===== EXERCISE DATA =====
/-! ## SYNC -/

/-- R262, R270 to R278, R280, R302: a frame-level SYNC with the raster vector zero draws every pixel as R278 says, flushes
the audio and returns to the host, which may then read this frame, and changes nothing else. The formulas of the pixels are the spec's decisions D19 to D21
and its derivation R278. -/
def Obligations.SyncDrawsStaticFrame : Prop :=
  ∀ s : State, s.Inv → s.phase = .run → s.cell Config.RV = 0#32 → (∀ y, y < 240 → s.scanlineReadable y) →
    ∃ t, exec .sync s = .next t ∧
      (∀ px y, px < 320 → y < 240 → t.pixel px y = s.finishedPixel px y) ∧
      t = { s.frameEnded with pixels := t.pixels } ∧ t.presented = some t.pixels

/-- R263, R317: a frame-level SYNC with the raster vector not zero pushes the program counter on the return stack, goes to
the raster vector, and the next SYNC draws scanline 0; nothing else changes. The pushed cell must lie in `M`. That fault
(R66), and the pointer updated before the cell (R8), are the spec's decisions D11 and D9. -/
def Obligations.SyncEntersRasterRoutine : Prop :=
  ∀ s : State, s.Inv → s.phase = .run → s.cell Config.RV ≠ 0#32 →
    (s.inMemory s.rp.toInt →
      exec .sync s =
        .next { (s.pushed Config.RP s.pc).setCell Config.PC (s.cell Config.RV) with phase := .scan 0 }) ∧
    (¬ s.inMemory s.rp.toInt → exec .sync s = .fault (.outOfRange s.rp.toInt))

/-- R264, R265, R278: a SYNC in phase SCAN(y) draws scanline `y` and no other; before the last scanline the phase goes on
to the next one and the host may read no pixel (R280); after scanline 239 the audio is flushed (decision D18) and the
invocation returns, and the host may read the frame. The formulas are the spec's decisions D19 to D21. -/
def Obligations.SyncDrawsOneScanline : Prop :=
  ∀ (s : State) (y : Fin 240), s.Inv → s.phase = .scan y → s.scanlineReadable y.val →
    ∃ t, exec .sync s = .next t ∧
      (∀ px, px < 320 → t.pixel px y.val = s.finishedPixel px y.val) ∧
      (∀ px y', y' ≠ y.val → t.pixel px y' = s.pixel px y') ∧
      (∀ h : y.val + 1 < 240,
        t = { s with pixels := t.pixels, phase := .scan ⟨y.val + 1, h⟩ } ∧ t.presented = none) ∧
      (y.val = 239 → t = { s.frameEnded with pixels := t.pixels } ∧ t.presented = some t.pixels)

/-- R262, R274, R66: a scanline that must read a cell outside `M` faults, even where the pixel would have been clipped (the
spec's decisions D11, D20 and D21): the scanline of a phase SCAN(y), and any of the 240 of a static frame. -/
def Obligations.SyncFaultsOnUnreadableScanline : Prop :=
  ∀ s : State, s.Inv →
    (∀ y : Fin 240, s.phase = .scan y → ¬ s.scanlineReadable y.val →
      ∃ a, ¬ s.inMemory a ∧ exec .sync s = .fault (.outOfRange a)) ∧
    (s.phase = .run → s.cell Config.RV = 0#32 → (∃ y, y < 240 ∧ ¬ s.scanlineReadable y) →
      ∃ a, ¬ s.inMemory a ∧ exec .sync s = .fault (.outOfRange a))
=====
:: WHAT IS NEEDED ::
Scan the data above and report each line in which "formulas" is present.

:: THE COMPLETED TASK ::
the audio and returns to the host, which may then read this frame, and changes nothing else. The formulas of the pixels are the spec's decisions D19 to D21
invocation returns, and the host may read the frame. The formulas are the spec's decisions D19 to D21. -/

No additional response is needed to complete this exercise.